ELEZIONI: La nuova Europa al voto

LISBONA, 11 giugno 2004 (IPS) – Nel 1952, sei paesi del vecchio continente fondarono la Comunità Europea del Carbone e dell’Acciaio (CECA), ma neanche l’osservatore più lungimirante poteva prevedere che quel trattato costituiva l’embrione di una superpotenza economica, che oggi supera addirittura gli Stati Uniti.

lI 1° maggio è stato il giorno della nascita della nuova Europa, non più separata dalla “cortina di ferro” che per 45 anni ha diviso il continente in “capitalisti” e “comunisti”.

Per la prima volta, 10 paesi sono entrati in Europa simultaneamente: Cipro, la piccola isola di Malta (colonia inglese fino al 1964) e 8 paesi del defunto blocco sovietico.

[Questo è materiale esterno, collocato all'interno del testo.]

-- ==== Sys2Proof/Word.lean ====
section
/-! DEFINITION. The two word types of the block (spec R12, R60, R10).

A byte is a cell of FLASH, the EEPROM, FRAME and PBUF.
A word is a 16-bit frame field, flash address, host instruction word or entry pointer. -/

namespace Sys2Proof

/-- One 8-bit byte (R60). -/
abbrev Byte := BitVec 8

/-- One 16-bit word: an address of ADDR_WIDTH bits, a two-byte frame field, a host word (R10, R14). -/
abbrev Word := BitVec 16

/-- The FRAME buffer: FRAMESIZE = PAGESIZE + 7 = 71 bytes (R8, R25). -/
abbrev FrameBuf := Vector Byte 71

/-- One flash page: PAGESIZE = 64 bytes (R8, R66). -/
abbrev Page := Vector Byte 64

end Sys2Proof
end

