-- ==== Sys2Proof/Machine/Bits.lean ====
section
/-! DEFINITION. Byte order, page geometry and single-bit writes (R12, R14, R63, R66, R95, R133). -/

namespace Sys2Proof.Machine

/-- LE16(b0, b1) = b1 : b0, the first byte least significant (R14). -/
def le16 (b0 b1 : Byte) : Word := b1 ++ b0

/-- w[7:0], the byte at the lower address (R63). -/
def loByte (w : Word) : Byte := w.extractLsb' 0 8

/-- w[15:8], the byte at the higher address (R63). -/
def hiByte (w : Word) : Byte := w.extractLsb' 8 8

/-- pagebase(a) = a - (a mod PAGESIZE) (R66, R175). -/
def pageBase (a : Word) : Word := a - a % 64#16

/-- page_addr(n) = (n * PAGESIZE) mod 2^16 (R95, R232). -/
def pageAddr (n : Word) : Word := n * 64#16

/-- `v` with bit `i` set to `b`; the other bits keep their values (R133). -/
def setBit (v : Byte) (i : Nat) (b : Bool) : Byte :=
  if b then v ||| (1#8 <<< i) else v &&& ~~~(1#8 <<< i)

/-- A page buffer with bytes 0 and 1 replaced by the two bytes of a host word (R63, R190). -/
def putWord0 (b : Page) (w : Word) : Page := (b.set 0 (loByte w)).set 1 (hiByte w)

/-- The host word a page starts with, LE16(byte 0, byte 1) (R103, R190). -/
def word0 (b : Page) : Word := le16 b[0] b[1]

end Sys2Proof.Machine
end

Per comprendere a fondo le ragioni dell’allargamento di oggi, bisogna tornare al ’52 e alle spinte che portarono i membri del trattato CECA (Belgio, Francia, Italia, Lussemburgo e Olanda) e la Repubblica Federale Tedesca a firmare, cinque anni più tardi, il trattato di Roma con cui nasceva la Comunità Economica Europea (CEE).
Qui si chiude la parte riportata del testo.